Data entries:
/-- What discovery leaves of spill and of each device. -/
theorem State.findDevices_spill (s : State) (devs : List SpillDev) :
    (s.findDevices devs).spill.done = true ∧
    (s.findDevices devs).spill.density = (s.findDevices devs).spill.leastDensity ∧
    (s.findDevices devs).spill.fault = (s.spill.fault || !(s.failedDevs devs).isEmpty) ∧
    ∀ i, i < 4 → nth (s.findDevices devs).spill.devs i =
      if i < s.spillFitted then
        (if passes (nth devs i) then (nth s.spill.devs i).found (nth devs i) s.splCk
          else { (nth s.spill.devs i).found (nth devs i) s.splCk with state := 1 })
      else SpillUnit.none_ := by
  have hfour := s.spillFitted_le
  have hlen : ∀ i ∈ s.failedDevs devs, i < (s.discovering devs).spill.devs.length := by
    intro i hi
    have hfit := List.mem_range.mp (List.mem_filter.mp hi).1
    simp only [State.discovering, State.foundDevs, List.length_map, List.length_range]
    omega
  obtain ⟨hspill, hdevs⟩ := State.foldl_dropDevice (s.failedDevs devs) (s.discovering devs) hlen
  rw [State.findDevices_eq]
  refine ⟨?_, rfl, ?_, fun i hi => ?_⟩
  · dsimp only
    rw [hspill]
    rfl
  · dsimp only
    rw [hspill]
    rfl
  · dsimp only
    rw [hdevs]
    have hfound : nth (s.discovering devs).spill.devs i =
        if i < s.spillFitted then (nth s.spill.devs i).found (nth devs i) s.splCk else SpillUnit.none_ :=
      nth_map_range hi fun i => if i < s.spillFitted then (nth s.spill.devs i).found (nth devs i) s.splCk else SpillUnit.none_
    have hfailed : i ∈ s.failedDevs devs ↔ i < s.spillFitted ∧ passes (nth devs i) = false := by
      simp [State.failedDevs]
    rw [hfound]
    by_cases hfit : i < s.spillFitted
    · rcases hpass : passes (nth devs i) with _ | _
      · rw [if_pos (hfailed.mpr ⟨hfit, hpass⟩), if_pos hfit, if_pos hfit]
        rfl
      · rw [if_neg (fun h => by simp [hpass] at hfailed; exact hfailed h), if_pos hfit, if_pos hfit]
        rfl
    · rw [if_neg fun h => hfit (hfailed.mp h).1, if_neg hfit, if_neg hfit]

/-- The pages of a journal that a start takes (R365). -/
def State.journalFound (s : State) (journal : List JournalEntry) : List (Page × Option (List Word)) :=
  if s.spill.stripe.isEmpty then [] else visiblePages none journal

/-- The density follows from the devices alone (R361). -/
theorem Spill.recover_leastDensity (sp : Spill) (vis : List Page) (check : List Word) (stages : List Bool) :
    ({ sp.recover vis check with stages := stages } : Spill).leastDensity = sp.leastDensity := rfl

theorem doSpillDiscoveryDone_spill (journal : List JournalEntry) (hacc : s.straps.accepted = true) (hnew : s.spill.done = false) :
    (doSpillDiscoveryDone devs journal s).spill =
      { (s.findDevices devs).spill.recover (((s.findDevices devs).journalFound journal).map (·.1))
          (startCheckpoint ((s.findDevices devs).journalFound journal)) with
        stages := (doSpillDiscoveryDone devs journal s).spill.stages } := by
  have hcond : (s.straps.accepted && !s.spill.done) = true := by rw [hacc, hnew]; rfl
  rw [doSpillDiscoveryDone, if_pos hcond]
  dsimp only
  split
  · rfl
  · rfl

theorem doSpillDiscoveryDone_frame (devs : List SpillDev) (journal : List JournalEntry) (s : State) :
    OnlyWrites [.cw, .spill, .way] s (doSpillDiscoveryDone devs journal s) :=
  ⟨by simp, fun p hp => by cases p <;> simp_all [Part.same]⟩

end

theorem passes_false {d : SpillDev} (h : d.answers = false ∨ d.octal = false ∨ d.density < 16384) : passes d = false := by
  rcases h with hdead | hplain | hsmall
  · simp [passes, hdead]
  · simp [passes, hplain]
  · simp [passes, hsmall]

/-- Discovery: each device found, failed or not fitted, and the pages of the journal (R361, R365, R366). -/
theorem doSpillDiscoveryDone_found {s : State} (devs : List SpillDev) (journal : List JournalEntry) (hacc : s.straps.accepted = true)
    (hnew : s.spill.done = false) :
    (doSpillDiscoveryDone devs journal s).spill.done = true ∧
    (∀ i, i < 4 → i < s.spillFitted → passes (nth devs i) = true →
      (nth (doSpillDiscoveryDone devs journal s).spill.devs i).state = 0 ∧
      (nth (doSpillDiscoveryDone devs journal s).spill.devs i).density = (nth devs i).density) ∧
    (∀ i, i < 4 → i < s.spillFitted →
      ((nth devs i).answers = false ∨ (nth devs i).octal = false ∨ (nth devs i).density < 16384) →
      (nth (doSpillDiscoveryDone devs journal s).spill.devs i).state = 1 ∧
      (doSpillDiscoveryDone devs journal s).spill.fault = true) ∧
    (∀ i, i < 4 → s.spillFitted ≤ i → (nth (doSpillDiscoveryDone devs journal s).spill.devs i).state = 2) ∧
    ((∃ i, i < 4 ∧ i < s.spillFitted ∧ passes (nth devs i) = true) →
      (doSpillDiscoveryDone devs journal s).spill.pages.map (·.seq) = (visiblePages none journal).map (·.1.seq)) ∧
    (doSpillDiscoveryDone devs journal s).spill.density = (doSpillDiscoveryDone devs journal s).spill.leastDensity ∧
    OnlyWrites [.cw, .spill, .way] s (doSpillDiscoveryDone devs journal s) := by
  obtain ⟨hdone, hdensity, hfault, hdevs⟩ := s.findDevices_spill devs
  have hframe := doSpillDiscoveryDone_frame devs journal s
  have hspill := doSpillDiscoveryDone_spill (devs := devs) journal hacc hnew
  generalize doSpillDiscoveryDone devs journal s = t at hspill hframe ⊢
  generalize (s.findDevices devs) = f at hdone hdensity hfault hdevs hspill
  have hfields : t.spill.done = f.spill.done ∧ t.spill.devs = f.spill.devs ∧ t.spill.fault = f.spill.fault ∧
      t.spill.density = f.spill.density ∧ t.spill.leastDensity = f.spill.leastDensity ∧
      t.spill.pages.map (·.seq) = (f.journalFound journal).map (·.1.seq) := by
    rw [hspill]
    refine ⟨rfl, rfl, rfl, rfl, rfl, ?_⟩
    change List.map (fun x : Page => x.seq) (List.map f.spill.kept (List.map (·.1) (f.journalFound journal))) = _
    rw [List.map_map, List.map_map]
    rfl
  obtain ⟨hdone', hdevs', hfault', hdensity', hleast', hpages'⟩ := hfields
  rw [hdone', hdevs', hfault', hdensity', hleast', hpages']
  refine ⟨hdone, fun i hi hfit hpass => ?_, fun i hi hfit hbad => ⟨?_, ?_⟩, fun i hi hfit => ?_, fun hsome => ?_, hdensity, hframe⟩
  · rw [hdevs i hi, if_pos hfit, if_pos hpass]
    exact ⟨rfl, rfl⟩
  · rw [hdevs i hi, if_pos hfit, passes_false hbad]
    rfl
  · have hmem : i ∈ s.failedDevs devs := by simp [State.failedDevs, hfit, passes_false hbad]
    have hnonempty : (s.failedDevs devs).isEmpty = false := by
      rw [List.isEmpty_eq_false_iff]
      exact List.ne_nil_of_mem hmem
    rw [hfault, hnonempty]
    simp
  · rw [hdevs i hi, if_neg (by omega)]
    rfl
  · obtain ⟨i, hi, hfit, hpass⟩ := hsome
    have hmem : i ∈ f.spill.stripe := by
      refine List.mem_filter.mpr ⟨List.mem_range.mpr hi, ?_⟩
      rw [hdevs i hi, if_pos hfit, if_pos hpass]
      rfl
    have hstripe : f.spill.stripe.isEmpty = false := by
      rw [List.isEmpty_eq_false_iff]
      exact List.ne_nil_of_mem hmem
    rw [State.journalFound, hstripe]
    rfl

/-- Without findings a page commit commits every packet whose last line the page holds, and writes no other part. -/
theorem State.filledAfter_nil {s : State} {stream : Nat} {fs : List LineFinding} {b : Bool} (hnil : fs = []) :
    (∀ p ∈ (s.pageFill stream).done, ∃ q ∈ ((s.findings 1 noPacket fs).filledAfter stream b).cw.closed,
      q.gmp = p.gmp ∧ q.page = some ((s.findings 1 noPacket fs).newPage stream).seq) ∧
    OnlyWrites [.cw, .spill, .way] s ((s.findings 1 noPacket fs).filledAfter stream b) := by
  have hsame : s.findings 1 noPacket fs = s := by rw [hnil]; rfl
  rw [hsame]
  refine ⟨fun p hp => ?_, ?_⟩
  · obtain ⟨q, hq, hgmp, hpage⟩ := State.pagedCw_committed hp
    obtain ⟨-, -, hstay, -⟩ := State.afterFill_refills (s.committed stream b)
    obtain ⟨r, hr, hages, -⟩ := hstay q hq
    refine ⟨r, hr, ?_, ?_⟩
    · rw [hages]
      exact hgmp
    · rw [hages]
      exact hpage
  · exact ((onlyWrites_cw_spill s _ _).trans (State.onlyWrites_afterFill (s.committed stream b))).mono (by simp)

EXERCISE:
Starting with the line that holds "(∀ p ∈ (s.pageFill" and ending with the line that holds "OnlyWrites [.cw, .spill, .way] s ((s.findings", retype every line in the data above exactly, and nothing else.

TASK RESPONSE:
    (∀ p ∈ (s.pageFill stream).done, ∃ q ∈ ((s.findings 1 noPacket fs).filledAfter stream b).cw.closed,
      q.gmp = p.gmp ∧ q.page = some ((s.findings 1 noPacket fs).newPage stream).seq) ∧
    OnlyWrites [.cw, .spill, .way] s ((s.findings 1 noPacket fs).filledAfter stream b) := by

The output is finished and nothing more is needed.